Supplied material Start Marker

theorem takeTune_within (i j k s) : Within [.loop, .cfg] s (takeTune i j k s) := by
  unfold takeTune
  exact .ite (fun _ => (.refl _ _)) (fun _ => (.step (storeLoop_within ..) rfl (.step (loopMod_within ..) rfl (.refl _ _))))

theorem takeApply_within (i j k l s) : Within [.loop, .cfg] s (takeApply i j k l s) := by
  unfold takeApply
  exact .ite (fun _ => (.refl _ _)) (fun _ => (.step (loopMod_within ..) rfl (.step (storeLoop_within ..) rfl (.refl _ _))))

theorem takeReset_within (i j s) : Within [.loop] s (takeReset i j s) := by
  unfold takeReset
  exact .ite (fun _ => (.refl _ _)) (fun _ => (.step (loopMod_within ..) rfl (.refl _ _)))

theorem tellStandby_within (i s) : Within [.out] s (tellStandby i s) := by
  unfold tellStandby
  exact .ite (fun _ => (.step (emit_within ..) rfl (.refl _ _))) (fun _ => (.refl _ _))

theorem execTuneWrite_within (i s) (t : State) (h : execTuneWrite i s = .next t) : Within [.host, .power, .loop, .cfg, .out] s t :=
  by
  unfold execTuneWrite at h
  injection h with h
  subst h
  exact runCommand_step rfl (fun _ _ => (.ite_fst (fun _ => (.refl _ _)) (fun _ => (by dsimp -proj only; split; exacts [(.refl _ _),
    (.step (tellStandby_within ..) rfl (.step (takeTune_within ..) rfl (.refl _ _)))])))) (.refl _ _)

theorem execGroupApply_within (i s) (t : State) (h : execGroupApply i s = .next t) : Within [.host, .power, .loop, .cfg, .out] s t
  := by
  unfold execGroupApply at h
  injection h with h
  subst h
  exact runCommand_step rfl (fun _ _ => (.ite_fst (fun _ => (.refl _ _)) (fun _ => (.ite_fst (fun _ => (.refl _ _)) (fun _ =>
    (.ite_fst (fun _ => (.refl _ _)) (fun _ => (.ite_fst (fun _ => (.refl _ _)) (fun _ => (.ite_fst (fun _ => (.step
    (applySched_within ..) rfl (.step (takeApply_within ..) rfl (.refl _ _)))) (fun _ => (.step (tellStandby_within ..) rfl (.step
    (takeApply_within ..) rfl (.refl _ _)))))))))))))) (.refl _ _)

theorem execLoopStateGet_within (i s) (t : State) (h : execLoopStateGet i s = .next t) : Within [.host, .power, .loop, .out] s t :=
  by
  unfold execLoopStateGet at h
  injection h with h
  subst h
  exact runCommand_step rfl (fun _ _ => (.ite_fst (fun _ => (.refl _ _)) (fun _ => (.ite_fst (fun _ => (.refl _ _)) (fun _ =>
    (.foldl (fun _ _ => (.ite (fun _ => (.refl _ _)) (fun _ => (.step (loopMod_within ..) rfl (.refl _ _))))) _ (.refl _ _)))))))
    (.refl _ _)

theorem execLoopModeSet_within (i s) (t : State) (h : execLoopModeSet i s = .next t) : Within [.host, .power, .loop, .out] s t := by
  unfold execLoopModeSet at h
  injection h with h
  subst h
  exact runCommand_step rfl (fun _ _ => (by dsimp -proj only; split; exacts [(.refl _ _), (.ite_fst (fun _ => (.refl _ _)) (fun _ =>
    (.ite_fst (fun _ => (.refl _ _)) (fun _ => (.ite_fst (fun _ => (.ite (fun _ => (.step (loopMod_within ..) rfl (.refl _ _))) (fun
    _ => (.refl _ _)))) (fun _ => (.ite_fst (fun _ => (.refl _ _)) (fun _ => (.step (loopMod_within ..) rfl (.refl _ _))))))))))]))
    (.refl _ _)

Supplied material End Marker

**Exercise goal:** Copy out each line of the listing that holds the word "split".

**Reply:**
  exact runCommand_step rfl (fun _ _ => (.ite_fst (fun _ => (.refl _ _)) (fun _ => (by dsimp -proj only; split; exacts [(.refl _ _),
  exact runCommand_step rfl (fun _ _ => (by dsimp -proj only; split; exacts [(.refl _ _), (.ite_fst (fun _ => (.refl _ _)) (fun _ =>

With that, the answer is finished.